RESULTS: Only 8 studies-1 randomized controlled trial, 4 Case Matched/Controlled Studies and 3 Case Series were identified matching the search criteria. The conversion rate was low (1.2% to 28.1%), anastomotic leak rates were similar to open total mesorectal excision (0%-4.1% vs 0%-8.3%). Only 3 studies reported on local recurrence rates (5.2%-7.6%) at median 34 mo follow-up. A single study described disease free survival and overall survival at 3 years as 78.8% and 92.1% respectively.
CONCLUSION: LTME following LCRT is feasible in experienced hands, with acceptable short term surgical outcomes and with the usual benefits associated with minimally invasive procedures. The long term oncological outcomes of LTME after LCRT appear to be comparable to open procedures but need further investigation.
Core tip: Laparoscopic total mesorectal excision (LTME) following long course chemo-radiotherapy (LCRT) is feasible in experienced hands, with acceptable short term surgical outcomes and with the usual benefits associated with minimally invasive procedures. The long term oncological outcomes of LTME after LCRT appear to be comparable to open procedures but need further investigation.

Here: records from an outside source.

-- ==== Sys2Proof/Certificates/Slice0/Obligations.lean ====
section
/-!
DEFINITION. The statements for the provers.

A statement about a command says, for every state and operands in which the command has its own effect, the next state that `exec`
answers; what it does not name is unchanged in that state.
-/

open Sys2Proof Sys2Proof.Machine

/-! ### Punty lanes (09_punty_lanes.md) -/

/-- NOP, LDI, LDIH, MOV, LDA, LDM, MOVA and MOVM (R258): the register named takes the operand, flags and everything else stay. CMP (R256):
flags from the exact difference. MAXI and MINI: flags of the extreme that D_d then holds, the model's reading of R256 (log entry 36). -/
def Obligations.LaneMovesAndCompares : Prop :=
  (∀ (s : State) (n : Fin 8) (r : LaneRun) (d a : Fin 16) (imm : Fin 65536) (k : Fin 16384) (q : Fin 8),
     let l := s.dev.pl n
     (s.LaneAt n .nop r → exec (.nop n) s = .next (s.laneTo n l r.advanced 1)) ∧
     (s.LaneAt n (.ldi d imm) r → exec (.ldi n d imm) s =
       .next (s.laneTo n { l with d := Tbl.set 0 d (if imm.val < 2 ^ 15 then imm else imm + 0xFFFF0000) l.d } r.advanced 1)) ∧
     (s.LaneAt n (.ldih d imm) r → exec (.ldih n d imm) s =
       .next (s.laneTo n { l with d := Tbl.set 0 d (imm * 65536 + Tbl.get 0 d l.d % 65536) l.d } r.advanced 1)) ∧
     (s.LaneAt n (.mov d a) r → exec (.mov n d a) s =
       .next (s.laneTo n { l with d := Tbl.set 0 d (Tbl.get 0 a l.d % 2 ^ 32) l.d } r.advanced 1)) ∧
     (s.LaneAt n (.lda q k) r → exec (.lda n q k) s = .next (s.laneTo n { l with a := Tbl.set 0 q k l.a } r.advanced 1)) ∧
     (s.LaneAt n (.ldm q k) r → exec (.ldm n q k) s = .next (s.laneTo n { l with m := Tbl.set 0 q k l.m } r.advanced 1)) ∧
     (s.LaneAt n (.mova q a) r → exec (.mova n q a) s =
       .next (s.laneTo n { l with a := Tbl.set 0 q (Tbl.get 0 a l.d % 2 ^ 14) l.a } r.advanced 1)) ∧
     (s.LaneAt n (.movm q a) r → exec (.movm n q a) s =
       .next (s.laneTo n { l with m := Tbl.set 0 q (Tbl.get 0 a l.d % 2 ^ 14) l.m } r.advanced 1))) ∧
  (∀ (s : State) (n : Fin 8) (r : LaneRun) (d a b : Fin 16),
     let l := s.dev.pl n
     let flags := fun (x : Int) => { r.advanced with z := decide (x = 0), n := decide (x < 0), v := false }
     let flagged := fun (o : Host.Outcome State Fault Refusal) (x : Int) => ∃ t u, o = .next t ∧ (t.dev.pl n).run = some u ∧
       u.z = decide (x = 0) ∧ u.n = decide (x < 0) ∧ u.v = false
     (s.LaneAt n (.cmp a b) r → exec (.cmp n a b) s = .next (s.laneTo n l (flags (l.dr a - l.dr b)) 1)) ∧
     (s.LaneAt n (.maxi d a b) r → flagged (exec (.maxi n d a b) s) (max (l.dr d) (l.dr a))) ∧
     (s.LaneAt n (.mini d a b) r → flagged (exec (.mini n d a b) s) (min (l.dr d) (l.dr a))))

- Citation: Dhruva Rao PK, Nair MS, Haray PN. Feasibility and oncological outcomes of laparoscopic rectal resection following neo-adjuvant chemo-radiotherapy: A systematic review. World J Surg Proced 2015; 5(1): 147-154
- URL: https://www.wjgnet.com/2219-2832/full/v5/i1/147.htm
- DOI: https://dx.doi.org/10.5412/wjsp.v5.i1.147
Total Mesorectal Excision using an open approach (OTME) is now accepted as the gold standard for treatment rectal cancer[1]. In recent years, since the medical research council United Kingdom trial, neo-adjuvant long course chemo-radiotherapy is being routinely used as a part of treatment of locally advanced mid and low rectal cancers[2]. Laparoscopic rectal resection has been shown to have superior short term outcomes compared to open resections. However, long term oncological results are still debated[3]. In addition, it is generally accepted that laparoscopic low rectal resection and Abdomino-perineal resections (APR) are technically challenging[4].
Most trials comparing laparoscopic and open resections for rectal cancer suggest that laparoscopic rectal resections are technically feasible however, short and long term outcomes in this group are difficult to determine[5,6]. Also, laparoscopic total mesorectal excision (LTME) following neo-adjuvant chemo-radiotherapy (LCRT) is oncologically and technically challenging due to tissue fibrosis and scarring[7].

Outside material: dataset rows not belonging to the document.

/-! ### Dev.modCpl -/

@[simp] theorem Dev.modCpl_regs (d : Dev) (n : Nat) (g : CplH → CplH) : (d.modCpl n g).regs = d.regs := rfl
@[simp] theorem Dev.modCpl_now (d : Dev) (n : Nat) (g : CplH → CplH) : (d.modCpl n g).now = d.now := rfl
@[simp] theorem Dev.modCpl_freeIdx (d : Dev) (n : Nat) (g : CplH → CplH) : (d.modCpl n g).freeIdx = d.freeIdx := rfl
@[simp] theorem Dev.modCpl_evr (d : Dev) (n : Nat) (g : CplH → CplH) : (d.modCpl n g).evr = d.evr := rfl
@[simp] theorem Dev.modCpl_net (d : Dev) (n : Nat) (g : CplH → CplH) : (d.modCpl n g).net = d.net := rfl
@[simp] theorem Dev.modCpl_tim (d : Dev) (n : Nat) (g : CplH → CplH) : (d.modCpl n g).tim = d.tim := rfl
@[simp] theorem Dev.modCpl_gm (d : Dev) (n : Nat) (g : CplH → CplH) : (d.modCpl n g).gm = d.gm := rfl
@[simp] theorem Dev.modCpl_leg (d : Dev) (n : Nat) (g : CplH → CplH) : (d.modCpl n g).leg = d.leg := rfl
@[simp] theorem Dev.modCpl_trip (d : Dev) (n : Nat) (g : CplH → CplH) : (d.modCpl n g).trip = d.trip := rfl
@[simp] theorem Dev.modCpl_sns (d : Dev) (n : Nat) (g : CplH → CplH) : (d.modCpl n g).sns = d.sns := rfl
@[simp] theorem Dev.modCpl_pwr (d : Dev) (n : Nat) (g : CplH → CplH) : (d.modCpl n g).pwr = d.pwr := rfl
@[simp] theorem Dev.modCpl_flash (d : Dev) (n : Nat) (g : CplH → CplH) : (d.modCpl n g).flash = d.flash := rfl
@[simp] theorem Dev.modCpl_mgt (d : Dev) (n : Nat) (g : CplH → CplH) : (d.modCpl n g).mgt = d.mgt := rfl
@[simp] theorem Dev.modCpl_fbk (d : Dev) (n : Nat) (g : CplH → CplH) : (d.modCpl n g).fbk = d.fbk := rfl
@[simp] theorem Dev.modCpl_lane (d : Dev) (n : Nat) (g : CplH → CplH) : (d.modCpl n g).lane = d.lane := rfl
@[simp] theorem Dev.modCpl_gth (d : Dev) (n : Nat) (g : CplH → CplH) : (d.modCpl n g).gth = d.gth := rfl
@[simp] theorem Dev.modCpl_busyFrom (d : Dev) (n : Nat) (g : CplH → CplH) : (d.modCpl n g).busyFrom = d.busyFrom := rfl
@[simp] theorem Dev.modCpl_busyTo (d : Dev) (n : Nat) (g : CplH → CplH) : (d.modCpl n g).busyTo = d.busyTo := rfl
@[simp] theorem Dev.modCpl_can (d : Dev) (n : Nat) (g : CplH → CplH) : (d.modCpl n g).can = d.can := rfl
@[simp] theorem Dev.modCpl_fio (d : Dev) (n : Nat) (g : CplH → CplH) : (d.modCpl n g).fio = d.fio := rfl
@[simp] theorem Dev.modCpl_chk (d : Dev) (n : Nat) (g : CplH → CplH) : (d.modCpl n g).chk = d.chk := rfl
@[simp] theorem Dev.modCpl_saf (d : Dev) (n : Nat) (g : CplH → CplH) : (d.modCpl n g).saf = d.saf := rfl
@[simp] theorem Dev.modCpl_devstate (d : Dev) (n : Nat) (g : CplH → CplH) : (d.modCpl n g).devstate = d.devstate := rfl
@[simp] theorem Dev.modCpl_cLo (d : Dev) (n : Nat) (g : CplH → CplH) : (d.modCpl n g).cLo = d.cLo := rfl
@[simp] theorem Dev.modCpl_tables (d : Dev) (n : Nat) (g : CplH → CplH) : (d.modCpl n g).tables = d.tables := rfl
@[simp] theorem Dev.modCpl_mstep (d : Dev) (n : Nat) (g : CplH → CplH) : (d.modCpl n g).mstep = d.mstep := rfl
@[simp] theorem Dev.modCpl_bad (d : Dev) (n : Nat) (g : CplH → CplH) : (d.modCpl n g).bad = d.bad := rfl
@[simp] theorem Dev.modCpl_reloads (d : Dev) (n : Nat) (g : CplH → CplH) : (d.modCpl n g).reloads = d.reloads := rfl

/-! ### Dev.modPrf -/

@[simp] theorem Dev.modPrf_regs (d : Dev) (n : Nat) (g : PrfH → PrfH) : (d.modPrf n g).regs = d.regs := rfl
@[simp] theorem Dev.modPrf_now (d : Dev) (n : Nat) (g : PrfH → PrfH) : (d.modPrf n g).now = d.now := rfl
@[simp] theorem Dev.modPrf_freeIdx (d : Dev) (n : Nat) (g : PrfH → PrfH) : (d.modPrf n g).freeIdx = d.freeIdx := rfl
@[simp] theorem Dev.modPrf_evr (d : Dev) (n : Nat) (g : PrfH → PrfH) : (d.modPrf n g).evr = d.evr := rfl
@[simp] theorem Dev.modPrf_net (d : Dev) (n : Nat) (g : PrfH → PrfH) : (d.modPrf n g).net = d.net := rfl
@[simp] theorem Dev.modPrf_tim (d : Dev) (n : Nat) (g : PrfH → PrfH) : (d.modPrf n g).tim = d.tim := rfl
@[simp] theorem Dev.modPrf_gm (d : Dev) (n : Nat) (g : PrfH → PrfH) : (d.modPrf n g).gm = d.gm := rfl
@[simp] theorem Dev.modPrf_leg (d : Dev) (n : Nat) (g : PrfH → PrfH) : (d.modPrf n g).leg = d.leg := rfl
@[simp] theorem Dev.modPrf_trip (d : Dev) (n : Nat) (g : PrfH → PrfH) : (d.modPrf n g).trip = d.trip := rfl
@[simp] theorem Dev.modPrf_sns (d : Dev) (n : Nat) (g : PrfH → PrfH) : (d.modPrf n g).sns = d.sns := rfl
@[simp] theorem Dev.modPrf_pwr (d : Dev) (n : Nat) (g : PrfH → PrfH) : (d.modPrf n g).pwr = d.pwr := rfl
@[simp] theorem Dev.modPrf_flash (d : Dev) (n : Nat) (g : PrfH → PrfH) : (d.modPrf n g).flash = d.flash := rfl
@[simp] theorem Dev.modPrf_mgt (d : Dev) (n : Nat) (g : PrfH → PrfH) : (d.modPrf n g).mgt = d.mgt := rfl
@[simp] theorem Dev.modPrf_fbk (d : Dev) (n : Nat) (g : PrfH → PrfH) : (d.modPrf n g).fbk = d.fbk := rfl
@[simp] theorem Dev.modPrf_lane (d : Dev) (n : Nat) (g : PrfH → PrfH) : (d.modPrf n g).lane = d.lane := rfl
@[simp] theorem Dev.modPrf_gth (d : Dev) (n : Nat) (g : PrfH → PrfH) : (d.modPrf n g).gth = d.gth := rfl
@[simp] theorem Dev.modPrf_busyFrom (d : Dev) (n : Nat) (g : PrfH → PrfH) : (d.modPrf n g).busyFrom = d.busyFrom := rfl
@[simp] theorem Dev.modPrf_busyTo (d : Dev) (n : Nat) (g : PrfH → PrfH) : (d.modPrf n g).busyTo = d.busyTo := rfl
@[simp] theorem Dev.modPrf_can (d : Dev) (n : Nat) (g : PrfH → PrfH) : (d.modPrf n g).can = d.can := rfl
@[simp] theorem Dev.modPrf_fio (d : Dev) (n : Nat) (g : PrfH → PrfH) : (d.modPrf n g).fio = d.fio := rfl
@[simp] theorem Dev.modPrf_chk (d : Dev) (n : Nat) (g : PrfH → PrfH) : (d.modPrf n g).chk = d.chk := rfl
@[simp] theorem Dev.modPrf_saf (d : Dev) (n : Nat) (g : PrfH → PrfH) : (d.modPrf n g).saf = d.saf := rfl
@[simp] theorem Dev.modPrf_devstate (d : Dev) (n : Nat) (g : PrfH → PrfH) : (d.modPrf n g).devstate = d.devstate := rfl
@[simp] theorem Dev.modPrf_cLo (d : Dev) (n : Nat) (g : PrfH → PrfH) : (d.modPrf n g).cLo = d.cLo := rfl
@[simp] theorem Dev.modPrf_tables (d : Dev) (n : Nat) (g : PrfH → PrfH) : (d.modPrf n g).tables = d.tables := rfl
@[simp] theorem Dev.modPrf_mstep (d : Dev) (n : Nat) (g : PrfH → PrfH) : (d.modPrf n g).mstep = d.mstep := rfl
@[simp] theorem Dev.modPrf_bad (d : Dev) (n : Nat) (g : PrfH → PrfH) : (d.modPrf n g).bad = d.bad := rfl
@[simp] theorem Dev.modPrf_reloads (d : Dev) (n : Nat) (g : PrfH → PrfH) : (d.modPrf n g).reloads = d.reloads := rfl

This systematic review addresses the feasibility and outcome of laparoscopic rectal resection following neo-adjuvant chemo-radiotherapy. There is no level 1 evidence addressing this and to the best of our knowledge there is no structured review of the published literature on this topic.
A systematic review of literature was performed as per the protocol described below to address the issue of feasibility of laparoscopic TME following neo-adjuvant chemo-radiotherapy. PubMed, Cochrane, Embase, OVID, and CINAHL were searched for articles published between Jan 2004 to June 2014 using the search criteria as described in Table 1.
| Search strategy |
| 1 Rectal adenocarcinoma - tracked to MeSH to include all subheadings and combining with OR and clicking the Explode box; limit to English language and Humans - no time limits selected |
| 2 Surgery - tracked to MeSH to include all subheadings and combining with OR and clicking the Explode box; limit to English language and Humans - no time limits selected |
| 3 Laparoscopy - tracked to MeSH to include all subheadings and combining with OR and clicking Explode box; limit to English language and Humans - no time limits selected |
| 4 Minimally invasive surgery - tracked to MeSH to include all subheadings and combining with OR and clicking Explode box; limit to English language and Humans - no time limits selected |
| 5 Anterior Resection - Keyword search only (not linked to MeSH headings) |
| 6 Neo-adjuvant chemo-radiotherapy |
| 7 Proctectomy - Keyword search only (not linked to MeSH headings) |
| 8 Total Mesorectal Excision - Keyword search only (not linked to MESH headings) |
| 9 Combine 1 and 2 and 5 and 6 and 7 and 8 |
| 10 Combine 1 and 3 and 4 and 5 and 6 and 7 and 8 |
The keywords for search were laparoscopy, minimally invasive surgery, open, rectum, cancer, abdomino-perineal resection, anterior resection, colorectal neoplasms, rectal neoplasms, rectal adenocarcinoma, rectal cancer, neo-adjuvant chemo-radiotherapy, proctectomy, and total mesorectal excision. Search was done as free text words and in their variable combinations.
The retrieved results were screened by two authors (Dhruva Rao PK and Nair MS) using the title and abstracts against the inclusion and exclusion criteria as described below. Any studies that did not have published abstracts were excluded. Full text articles of potentially relevant studies were obtained and assessed independently by two authors (Dhruva Rao PK and Nair MS) considering the inclusion and exclusion criteria for review. All references of all guideline articles and review articles were searched to identify any potential articles not already identified. Disagreements were resolved through discussion and by involving the third author (Haray PN).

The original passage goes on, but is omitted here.